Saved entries
┌──

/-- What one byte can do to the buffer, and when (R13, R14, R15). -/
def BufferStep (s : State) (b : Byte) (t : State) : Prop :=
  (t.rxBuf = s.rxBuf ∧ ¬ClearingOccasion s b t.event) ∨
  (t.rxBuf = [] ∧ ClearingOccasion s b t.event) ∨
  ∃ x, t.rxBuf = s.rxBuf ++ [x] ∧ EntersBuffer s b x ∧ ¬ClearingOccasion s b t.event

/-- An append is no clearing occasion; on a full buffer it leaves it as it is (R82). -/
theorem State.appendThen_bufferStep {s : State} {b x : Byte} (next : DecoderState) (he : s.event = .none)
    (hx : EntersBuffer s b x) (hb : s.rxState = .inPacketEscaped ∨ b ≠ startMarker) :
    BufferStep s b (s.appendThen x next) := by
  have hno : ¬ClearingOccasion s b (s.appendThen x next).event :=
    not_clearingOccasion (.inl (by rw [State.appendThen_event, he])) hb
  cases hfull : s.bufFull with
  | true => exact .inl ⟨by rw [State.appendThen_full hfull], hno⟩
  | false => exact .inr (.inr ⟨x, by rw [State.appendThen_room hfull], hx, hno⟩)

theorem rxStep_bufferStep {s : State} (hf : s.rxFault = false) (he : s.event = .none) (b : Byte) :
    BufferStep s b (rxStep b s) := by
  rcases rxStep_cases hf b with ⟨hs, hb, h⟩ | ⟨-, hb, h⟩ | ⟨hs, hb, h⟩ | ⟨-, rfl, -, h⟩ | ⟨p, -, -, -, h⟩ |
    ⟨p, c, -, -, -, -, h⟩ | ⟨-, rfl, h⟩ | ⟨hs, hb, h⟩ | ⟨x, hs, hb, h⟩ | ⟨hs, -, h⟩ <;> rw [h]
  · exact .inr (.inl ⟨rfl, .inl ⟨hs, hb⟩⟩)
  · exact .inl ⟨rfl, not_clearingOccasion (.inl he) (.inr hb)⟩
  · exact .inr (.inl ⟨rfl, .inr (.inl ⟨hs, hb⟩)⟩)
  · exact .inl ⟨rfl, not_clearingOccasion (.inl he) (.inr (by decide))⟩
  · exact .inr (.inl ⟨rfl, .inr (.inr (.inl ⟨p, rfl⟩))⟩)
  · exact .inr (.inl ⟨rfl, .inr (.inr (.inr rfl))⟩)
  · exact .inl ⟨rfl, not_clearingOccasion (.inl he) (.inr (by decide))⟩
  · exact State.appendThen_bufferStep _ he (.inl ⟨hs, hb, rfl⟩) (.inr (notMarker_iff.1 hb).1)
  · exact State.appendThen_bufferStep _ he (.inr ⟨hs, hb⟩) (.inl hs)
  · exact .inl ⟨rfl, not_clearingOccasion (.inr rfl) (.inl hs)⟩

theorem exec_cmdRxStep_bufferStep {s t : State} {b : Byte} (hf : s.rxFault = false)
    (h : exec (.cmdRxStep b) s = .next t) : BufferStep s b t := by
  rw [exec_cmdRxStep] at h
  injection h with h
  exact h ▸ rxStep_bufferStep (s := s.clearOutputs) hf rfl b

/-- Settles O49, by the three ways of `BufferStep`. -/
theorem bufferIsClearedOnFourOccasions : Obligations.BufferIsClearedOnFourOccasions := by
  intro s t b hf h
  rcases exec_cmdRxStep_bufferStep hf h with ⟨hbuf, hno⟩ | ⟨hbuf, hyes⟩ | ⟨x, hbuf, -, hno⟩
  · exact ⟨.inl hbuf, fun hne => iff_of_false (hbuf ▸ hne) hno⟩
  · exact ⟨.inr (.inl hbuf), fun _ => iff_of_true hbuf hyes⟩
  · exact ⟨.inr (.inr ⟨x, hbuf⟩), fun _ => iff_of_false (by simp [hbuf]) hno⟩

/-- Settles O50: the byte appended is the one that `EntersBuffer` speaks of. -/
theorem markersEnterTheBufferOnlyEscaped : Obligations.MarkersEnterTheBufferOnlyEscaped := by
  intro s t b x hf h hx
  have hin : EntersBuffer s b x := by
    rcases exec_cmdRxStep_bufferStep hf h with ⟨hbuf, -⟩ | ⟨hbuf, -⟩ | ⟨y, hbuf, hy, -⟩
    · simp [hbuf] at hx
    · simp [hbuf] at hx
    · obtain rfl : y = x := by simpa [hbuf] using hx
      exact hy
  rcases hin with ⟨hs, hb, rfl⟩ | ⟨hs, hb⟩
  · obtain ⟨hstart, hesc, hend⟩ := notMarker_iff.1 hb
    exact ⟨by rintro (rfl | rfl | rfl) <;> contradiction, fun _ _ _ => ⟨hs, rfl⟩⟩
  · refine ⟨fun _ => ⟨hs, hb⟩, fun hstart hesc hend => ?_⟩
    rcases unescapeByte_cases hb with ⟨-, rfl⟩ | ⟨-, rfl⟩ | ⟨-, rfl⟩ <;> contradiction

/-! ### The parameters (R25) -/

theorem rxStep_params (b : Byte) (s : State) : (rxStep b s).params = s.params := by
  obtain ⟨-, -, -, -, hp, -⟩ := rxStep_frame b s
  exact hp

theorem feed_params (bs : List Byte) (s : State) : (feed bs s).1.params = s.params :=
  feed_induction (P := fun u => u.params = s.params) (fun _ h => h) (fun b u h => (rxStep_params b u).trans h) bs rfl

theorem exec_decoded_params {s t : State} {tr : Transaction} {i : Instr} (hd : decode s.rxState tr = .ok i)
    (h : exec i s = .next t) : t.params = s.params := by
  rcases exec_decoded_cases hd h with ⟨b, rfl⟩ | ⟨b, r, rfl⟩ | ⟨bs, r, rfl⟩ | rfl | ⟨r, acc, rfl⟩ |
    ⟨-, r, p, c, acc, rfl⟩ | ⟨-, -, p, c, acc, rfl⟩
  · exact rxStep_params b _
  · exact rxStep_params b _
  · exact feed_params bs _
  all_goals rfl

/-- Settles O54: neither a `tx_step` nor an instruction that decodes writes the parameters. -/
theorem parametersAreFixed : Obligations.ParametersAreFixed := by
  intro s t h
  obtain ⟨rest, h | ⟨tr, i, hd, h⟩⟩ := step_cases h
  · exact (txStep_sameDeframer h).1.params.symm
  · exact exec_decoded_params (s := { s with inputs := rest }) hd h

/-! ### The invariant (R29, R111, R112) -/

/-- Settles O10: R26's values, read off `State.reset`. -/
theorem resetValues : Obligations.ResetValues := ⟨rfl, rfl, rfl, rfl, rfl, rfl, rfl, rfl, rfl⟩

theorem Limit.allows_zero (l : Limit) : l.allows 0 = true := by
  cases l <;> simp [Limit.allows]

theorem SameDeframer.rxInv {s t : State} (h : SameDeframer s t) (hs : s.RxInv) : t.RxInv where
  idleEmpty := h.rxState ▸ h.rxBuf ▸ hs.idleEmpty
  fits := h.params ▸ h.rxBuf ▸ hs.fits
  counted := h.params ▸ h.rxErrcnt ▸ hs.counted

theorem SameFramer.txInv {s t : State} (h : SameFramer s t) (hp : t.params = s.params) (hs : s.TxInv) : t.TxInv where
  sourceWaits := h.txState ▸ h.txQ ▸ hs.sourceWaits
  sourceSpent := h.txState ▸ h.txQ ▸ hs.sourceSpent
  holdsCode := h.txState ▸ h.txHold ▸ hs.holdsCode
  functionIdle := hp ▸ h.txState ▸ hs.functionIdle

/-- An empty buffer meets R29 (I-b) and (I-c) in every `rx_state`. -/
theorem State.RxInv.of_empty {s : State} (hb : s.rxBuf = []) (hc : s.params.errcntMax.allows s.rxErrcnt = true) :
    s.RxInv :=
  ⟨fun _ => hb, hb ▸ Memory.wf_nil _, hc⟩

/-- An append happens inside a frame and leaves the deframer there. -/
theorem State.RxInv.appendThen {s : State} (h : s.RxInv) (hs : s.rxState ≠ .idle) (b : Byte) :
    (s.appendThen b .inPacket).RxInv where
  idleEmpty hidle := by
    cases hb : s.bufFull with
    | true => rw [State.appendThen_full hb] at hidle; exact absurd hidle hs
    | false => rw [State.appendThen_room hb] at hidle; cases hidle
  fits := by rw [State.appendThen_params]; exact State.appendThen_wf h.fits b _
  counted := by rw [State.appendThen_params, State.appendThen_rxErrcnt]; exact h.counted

└──
┌──

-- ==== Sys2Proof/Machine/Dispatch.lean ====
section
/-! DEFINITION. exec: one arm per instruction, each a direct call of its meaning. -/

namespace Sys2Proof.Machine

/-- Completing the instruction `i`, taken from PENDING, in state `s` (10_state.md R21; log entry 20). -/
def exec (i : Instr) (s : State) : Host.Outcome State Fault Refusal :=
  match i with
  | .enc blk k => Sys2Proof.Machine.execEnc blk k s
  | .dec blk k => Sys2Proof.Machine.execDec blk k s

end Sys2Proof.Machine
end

└──

- **YOUR OBJECTIVE**: Among the lines above, find those holding "that" and copy each one.

- **COMPLETED TASK**:
/-- Settles O50: the byte appended is the one that `EntersBuffer` speaks of. -/
/-- Settles O54: neither a `tx_step` nor an instruction that decodes writes the parameters. -/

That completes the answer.